Task description » Filter the listing below down to the lines containing the word "Tests".

Records for the task »
-- ==== Sys2Proof/Tests/Slice0.lean ====
section
/-! SUPPORT. Tests. Expected results are the spec's own vectors: decode vectors of 95_test_vectors.md section 3,
transaction vectors of its section 4 (X1, …), the source's worked examples of its section 1 (S1, …), and the step
vectors of 96_test_vectors_by_family.md (T0.1, …); the id stands before each. Last come the witnesses: for every
statement with hypotheses, states and operands that meet them, each clause at the values where it begins or ends. -/

namespace Sys2Proof.Tests

open Sys2Proof.Machine

/-! ### Helpers -/

/-- The base state of 95_test_vectors.md section 0: after RESET, loaded. -/
def base : State := { State.reset with loaded := true }

/-- The base state with some registers set. -/
def regs (l : List (Reg × Byte)) : State := l.foldl (fun s p => s.setReg p.1 p.2) base

/-- The same with I set. -/
def regsI (l : List (Reg × Byte)) (i : Word) : State := (regs l).setI i

/-- The state with the cell (x, y) lit. -/
def lit (x y : Nat) (s : State) : State := s.setFb (s.fb ||| BitVec.twoPow 2048 (y * 64 + x))

/-- The state with these keys pressed and this random byte, for the next STEP. -/
def driven (keys : BitVec 16) (rnd : Byte) (s : State) : State := s.withInputs keys rnd

/-- The state with this SP and this entry at the top of the stack. -/
def stacked (sp : Fin 17) (top : Word) (s : State) : State :=
  { s with sp := sp, stk := s.stk.set ((sp.val + 15) % 16) top (Nat.mod_lt _ (by decide)) }

/-- The state with other selectors for families 0 and E. -/
def lowNibble (s : State) : State := { s with cfg := { s.cfg with sub0 := .lowNibble, subE := .lowNibble } }

/-- What is seen of the next state. -/
def seen (r : Result) (f : State → α) : Option α :=
  match r with
  | .next t => some (f t)
  | .fault _ => none
  | .refused _ => none

/-- What is seen after one STEP that fetches `word`. -/
def look (word : Nat) (s : State) (f : State → α) : Option α := seen (step (s.withFetchWord 16 word)) f

/-- The parameters with the low nibble examined in families 0 and E. -/
def nibbles : Config := { Config.default with sub0 := .lowNibble, subE := .lowNibble }

/-- A fault latch that is set. -/
def latch (cause : Fault) (info : Word) : Option FaultRecord := some { cause := cause, info := info }

/-! ### Well-formedness: an ill-formed NOP for each way a word selects an instruction -/

/-- Family 1 has no no-op word (R55). -/
theorem test_wellFormed_refuses_nop_of_a_jump :
    Instr.wellFormed Config.default (.NOP 0x1234) = false := by decide

/-- 00E0 selects CLS. -/
theorem test_wellFormed_refuses_nop_of_cls :
    Instr.wellFormed Config.default (.NOP 0x00E0) = false := by decide

/-- An alias word of 00EE selects RET. -/
theorem test_wellFormed_refuses_nop_of_ret_alias :
    Instr.wellFormed Config.default (.NOP 0x07EE) = false := by decide

/-- 8XY4 selects ADD_reg. -/
theorem test_wellFormed_refuses_nop_of_add :
    Instr.wellFormed Config.default (.NOP 0x8AB4) = false := by decide

/-- EX9E selects SKP. -/
theorem test_wellFormed_refuses_nop_of_skp :
    Instr.wellFormed Config.default (.NOP 0xEA9E) = false := by decide

/-- FX07 selects LD_Vx_DT. -/
theorem test_wellFormed_refuses_nop_of_delay_read :
    Instr.wellFormed Config.default (.NOP 0xFA07) = false := by decide

/-- Under LowNibble the word 0000 selects CLS. -/
theorem test_wellFormed_refuses_nop_of_zero_word_low_nibble :
    Instr.wellFormed nibbles (.NOP 0x0000) = false := by decide

/-- Under LowNibble EA0E selects SKP. -/
theorem test_wellFormed_refuses_nop_of_skp_low_nibble :
    Instr.wellFormed nibbles (.NOP 0xEA0E) = false := by decide

/-- Words of the classes certain no-op and reading-dependent, and an instruction with every operand at its end. -/
theorem test_wellFormed_accepts :
    Instr.wellFormed Config.default (.NOP 0x0000) = true ∧ Instr.wellFormed nibbles (.NOP 0x0123) = true ∧
      Instr.wellFormed Config.default (.DRW 15 15 15) = true := by decide

/-! ### Decoding words written out from 30_encoding.md R56, one for every constructor (95_test_vectors.md section 3) -/

theorem test_decode_family_zero :
    (∀ c ∈ [Config.default, nibbles], decodeWord c 0x00E0 = .CLS) ∧
      (∀ c ∈ [Config.default, nibbles], decodeWord c 0x00EE = .RET) ∧
      decodeWord Config.default 0x0000 = .NOP 0x0000 ∧ decodeWord nibbles 0x0000 = .CLS ∧
      decodeWord Config.default 0x0010 = .NOP 0x0010 ∧ decodeWord nibbles 0x0010 = .CLS ∧
      decodeWord Config.default 0x00FE = .NOP 0x00FE ∧ decodeWord nibbles 0x00FE = .RET ∧
      (∀ c ∈ [Config.default, nibbles], decodeWord c 0x0AE0 = .CLS) ∧
      (∀ c ∈ [Config.default, nibbles], decodeWord c 0x07EE = .RET) ∧
      (∀ c ∈ [Config.default, nibbles], decodeWord c 0x0123 = .NOP 0x0123) ∧
      (∀ c ∈ [Config.default, nibbles], decodeWord c 0x0FFF = .NOP 0x0FFF) := by decide

theorem test_decode_family_jump :
    (∀ c ∈ [Config.default, nibbles], decodeWord c 0x1ABC = .JP 0xABC) := by decide

theorem test_decode_family_call :
    (∀ c ∈ [Config.default, nibbles], decodeWord c 0x2ABC = .CALL 0xABC) := by decide

theorem test_decode_family_three :
    (∀ c ∈ [Config.default, nibbles], decodeWord c 0x3A7F = .SE_imm 10 0x7F) := by decide

theorem test_decode_family_four :
    (∀ c ∈ [Config.default, nibbles], decodeWord c 0x4A7F = .SNE_imm 10 0x7F) := by decide

theorem test_decode_family_five :
    (∀ c ∈ [Config.default, nibbles], decodeWord c 0x5AB0 = .SE_reg 10 11) ∧
      (∀ c ∈ [Config.default, nibbles], decodeWord c 0x5AB7 = .SE_reg 10 11) := by decide

theorem test_decode_family_six :
    (∀ c ∈ [Config.default, nibbles], decodeWord c 0x6A7F = .LD_imm 10 0x7F) := by decide

theorem test_decode_family_seven :
    (∀ c ∈ [Config.default, nibbles], decodeWord c 0x7A7F = .ADD_imm 10 0x7F) := by decide

theorem test_decode_family_eight :
    (∀ c ∈ [Config.default, nibbles], decodeWord c 0x8AB0 = .LD_reg 10 11) ∧
      (∀ c ∈ [Config.default, nibbles], decodeWord c 0x8AB1 = .OR 10 11) ∧
      (∀ c ∈ [Config.default, nibbles], decodeWord c 0x8AB2 = .AND 10 11) ∧
      (∀ c ∈ [Config.default, nibbles], decodeWord c 0x8AB3 = .XOR 10 11) ∧
      (∀ c ∈ [Config.default, nibbles], decodeWord c 0x8AB4 = .ADD_reg 10 11) ∧
      (∀ c ∈ [Config.default, nibbles], decodeWord c 0x8AB5 = .SUB 10 11) ∧
      (∀ c ∈ [Config.default, nibbles], decodeWord c 0x8AB6 = .SHR 10) ∧
      (∀ c ∈ [Config.default, nibbles], decodeWord c 0x8AB7 = .SUBN 10 11) ∧
      (∀ c ∈ [Config.default, nibbles], decodeWord c 0x8AB8 = .NOP 0x8AB8) ∧
      (∀ c ∈ [Config.default, nibbles], decodeWord c 0x8ABD = .NOP 0x8ABD) ∧
      (∀ c ∈ [Config.default, nibbles], decodeWord c 0x8ABE = .SHL 10) ∧
      (∀ c ∈ [Config.default, nibbles], decodeWord c 0x8ABF = .NOP 0x8ABF) := by decide

theorem test_decode_family_nine :
    (∀ c ∈ [Config.default, nibbles], decodeWord c 0x9AB0 = .SNE_reg 10 11) ∧
      (∀ c ∈ [Config.default, nibbles], decodeWord c 0x9ABF = .SNE_reg 10 11) := by decide

theorem test_decode_family_A :
    (∀ c ∈ [Config.default, nibbles], decodeWord c 0xAABC = .LD_I 0xABC) := by decide

theorem test_decode_family_B :
    (∀ c ∈ [Config.default, nibbles], decodeWord c 0xBABC = .JP_V0 0xABC) := by decide

theorem test_decode_family_C :
    (∀ c ∈ [Config.default, nibbles], decodeWord c 0xCA7F = .RND 10 0x7F) := by decide

theorem test_decode_family_D :
    (∀ c ∈ [Config.default, nibbles], decodeWord c 0xDAB5 = .DRW 10 11 5) ∧
      (∀ c ∈ [Config.default, nibbles], decodeWord c 0xDAB0 = .DRW 10 11 0) := by decide

theorem test_decode_family_E :
    (∀ c ∈ [Config.default, nibbles], decodeWord c 0xEA9E = .SKP 10) ∧
      (∀ c ∈ [Config.default, nibbles], decodeWord c 0xEAA1 = .SKNP 10) ∧
      decodeWord Config.default 0xEA0E = .NOP 0xEA0E ∧ decodeWord nibbles 0xEA0E = .SKP 10 ∧
      decodeWord Config.default 0xEA01 = .NOP 0xEA01 ∧ decodeWord nibbles 0xEA01 = .SKNP 10 ∧
      decodeWord Config.default 0xEAEE = .NOP 0xEAEE ∧ decodeWord nibbles 0xEAEE = .SKP 10 ∧
      (∀ c ∈ [Config.default, nibbles], decodeWord c 0xEA9F = .NOP 0xEA9F) ∧
      (∀ c ∈ [Config.default, nibbles], decodeWord c 0xEA00 = .NOP 0xEA00) := by decide

theorem test_decode_family_F :
    (∀ c ∈ [Config.default, nibbles], decodeWord c 0xFA07 = .LD_Vx_DT 10) ∧
      (∀ c ∈ [Config.default, nibbles], decodeWord c 0xFA0A = .LD_Vx_K 10) ∧
      (∀ c ∈ [Config.default, nibbles], decodeWord c 0xFA15 = .LD_DT_Vx 10) ∧
      (∀ c ∈ [Config.default, nibbles], decodeWord c 0xFA18 = .LD_ST_Vx 10) ∧
      (∀ c ∈ [Config.default, nibbles], decodeWord c 0xFA1E = .ADD_I 10) ∧
      (∀ c ∈ [Config.default, nibbles], decodeWord c 0xFA29 = .LD_F 10) ∧
      (∀ c ∈ [Config.default, nibbles], decodeWord c 0xFA33 = .LD_B 10) ∧
      (∀ c ∈ [Config.default, nibbles], decodeWord c 0xFA55 = .LD_mem_Vx 10) ∧
      (∀ c ∈ [Config.default, nibbles], decodeWord c 0xFA65 = .LD_Vx_mem 10) ∧
      (∀ c ∈ [Config.default, nibbles], decodeWord c 0xFA00 = .NOP 0xFA00) ∧
      (∀ c ∈ [Config.default, nibbles], decodeWord c 0xFA75 = .NOP 0xFA75) ∧
      (∀ c ∈ [Config.default, nibbles], decodeWord c 0xFA85 = .NOP 0xFA85) ∧
      (∀ c ∈ [Config.default, nibbles], decodeWord c 0xFAFF = .NOP 0xFAFF) := by decide

theorem test_class_family_zero :
    classify 0x00E0 = .canonical ∧
      classify 0x00EE = .canonical ∧
      classify 0x0000 = .readingDependent ∧
      classify 0x0010 = .readingDependent ∧
      classify 0x00FE = .readingDependent ∧
      classify 0x0AE0 = .aliasWord ∧
      classify 0x07EE = .aliasWord ∧
      classify 0x0123 = .certainNoOp ∧
      classify 0x0FFF = .certainNoOp := by decide

theorem test_class_family_jump :
    classify 0x1ABC = .canonical := by decide

theorem test_class_family_call :
    classify 0x2ABC = .canonical := by decide

theorem test_class_family_three :
    classify 0x3A7F = .canonical := by decide

theorem test_class_family_four :
    classify 0x4A7F = .canonical := by decide

theorem test_class_family_five :
    classify 0x5AB0 = .canonical ∧
      classify 0x5AB7 = .aliasWord := by decide

theorem test_class_family_six :
    classify 0x6A7F = .canonical := by decide

theorem test_class_family_seven :
    classify 0x7A7F = .canonical := by decide

theorem test_class_family_eight :
    classify 0x8AB0 = .canonical ∧
      classify 0x8AB1 = .canonical ∧
      classify 0x8AB2 = .canonical ∧
      classify 0x8AB3 = .canonical ∧
      classify 0x8AB4 = .canonical ∧
      classify 0x8AB5 = .canonical ∧
      classify 0x8AB6 = .canonical ∧
      classify 0x8AB7 = .canonical ∧
      classify 0x8AB8 = .certainNoOp ∧
      classify 0x8ABD = .certainNoOp ∧
      classify 0x8ABE = .canonical ∧
      classify 0x8ABF = .certainNoOp := by decide

theorem test_class_family_nine :
    classify 0x9AB0 = .canonical ∧
      classify 0x9ABF = .aliasWord := by decide

theorem test_class_family_A :
    classify 0xAABC = .canonical := by decide

theorem test_class_family_B :
    classify 0xBABC = .canonical := by decide

theorem test_class_family_C :
    classify 0xCA7F = .canonical := by decide

theorem test_class_family_D :
    classify 0xDAB5 = .canonical ∧
      classify 0xDAB0 = .canonical := by decide

theorem test_class_family_E :
    classify 0xEA9E = .canonical ∧
      classify 0xEAA1 = .canonical ∧
      classify 0xEA0E = .readingDependent ∧
      classify 0xEA01 = .readingDependent ∧
      classify 0xEAEE = .readingDependent ∧
      classify 0xEA9F = .certainNoOp ∧
      classify 0xEA00 = .certainNoOp := by decide

theorem test_class_family_F :
    classify 0xFA07 = .canonical ∧
      classify 0xFA0A = .canonical ∧
      classify 0xFA15 = .canonical ∧
      classify 0xFA18 = .canonical ∧
      classify 0xFA1E = .canonical ∧
      classify 0xFA29 = .canonical ∧
      classify 0xFA33 = .canonical ∧
      classify 0xFA55 = .canonical ∧
      classify 0xFA65 = .canonical ∧
      classify 0xFA00 = .certainNoOp ∧
      classify 0xFA75 = .certainNoOp ∧
      classify 0xFA85 = .certainNoOp ∧
      classify 0xFAFF = .certainNoOp := by decide

/-- A byte string shorter than an instruction (R50). -/
theorem test_decode_truncated :
    decode Config.default [] = .error .truncated ∧ decode Config.default [0x12] = .error .truncated := by decide

/-- The host's view of a table word: bit 0 is the least significant bit of the one 16-bit word. -/
theorem test_table_words :
    decodeTableWord 16 0x00E0 = some .CLS ∧ decodeTableWord 16 0xD125 = some (.DRW 1 2 5) ∧
      decodeTableWord 16 0x0000 = some (.NOP 0x0000) := by decide

/-! ### One STEP per vector of 96_test_vectors_by_family.md, or a worked example of 95_test_vectors.md section 1 -/

/-- S2. -/
theorem test_S2_cls :
    look 0x00E0 (lit 0 0 (lit 17 5 (lit 63 31 base))) (fun t => (t.pc, t.fb)) = some (0x202, 0) := by decide +kernel

/-- T0.7b; under LowByte the cell stays lit (T0.7a). -/
theorem test_T0_7b_cls :
    look 0x0000 (lowNibble (lit 1 1 base)) (fun t => (t.pc, t.cell 1 1)) = some (0x202, false) := by decide +kernel

/-- T0.3. -/
theorem test_T0_3_ret :
    look 0x00EE (stacked 16 0xABC base) (fun t => (t.pc, t.sp, t.stk[15])) = some (0xABC, 15, 0xABC) := by decide

/-- T0.4. -/
theorem test_T0_4_ret_fault :
    look 0x00EE (base.setPc 0x300) (fun t => (t.pc, t.fault)) = some (0x300, latch .stackUnderflow 0) := by decide

/-- T1.1. -/
theorem test_T1_1_jp :
    look 0x1228 (base) (fun t => (t.pc, t.fault)) = some (0x228, none) := by decide

/-- T1.6: PC = 4094 is the last legal fetch address. -/
theorem test_T1_6_last_fetch :
    look 0x6A01 (base.setPc 0xFFE) (fun t => (t.pc, t.reg 10)) = some (0x1000, 1) := by decide

/-- T1.4. -/
theorem test_T1_4_fetch_fault :
    seen (step (base.setPc 0xFFF)) (fun t => (t.pc, t.fault)) = some (0xFFF, latch .fetchOob 0xFFF) := by decide

/-- T2.2. -/
theorem test_T2_2_call :
    look 0x2300 (stacked 15 0 base) (fun t => (t.pc, t.sp, t.stk[15])) = some (0x300, 16, 0x202) := by decide

/-- T2.3. -/
theorem test_T2_3_call_fault :
    look 0x2300 (stacked 16 0x204 base) (fun t => (t.pc, t.sp, t.fault)) = some (0x200, 16, latch .stackOverflow 0x10) := by decide

/-- T3.1. -/
theorem test_T3_1_se :
    look 0x332A (regs [(3, 0x2A)]) (fun t => t.pc) = some 0x204 := by decide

Response to the task »
-- ==== Sys2Proof/Tests/Slice0.lean ====
/-! SUPPORT. Tests. Expected results are the spec's own vectors: decode vectors of 95_test_vectors.md section 3,
namespace Sys2Proof.Tests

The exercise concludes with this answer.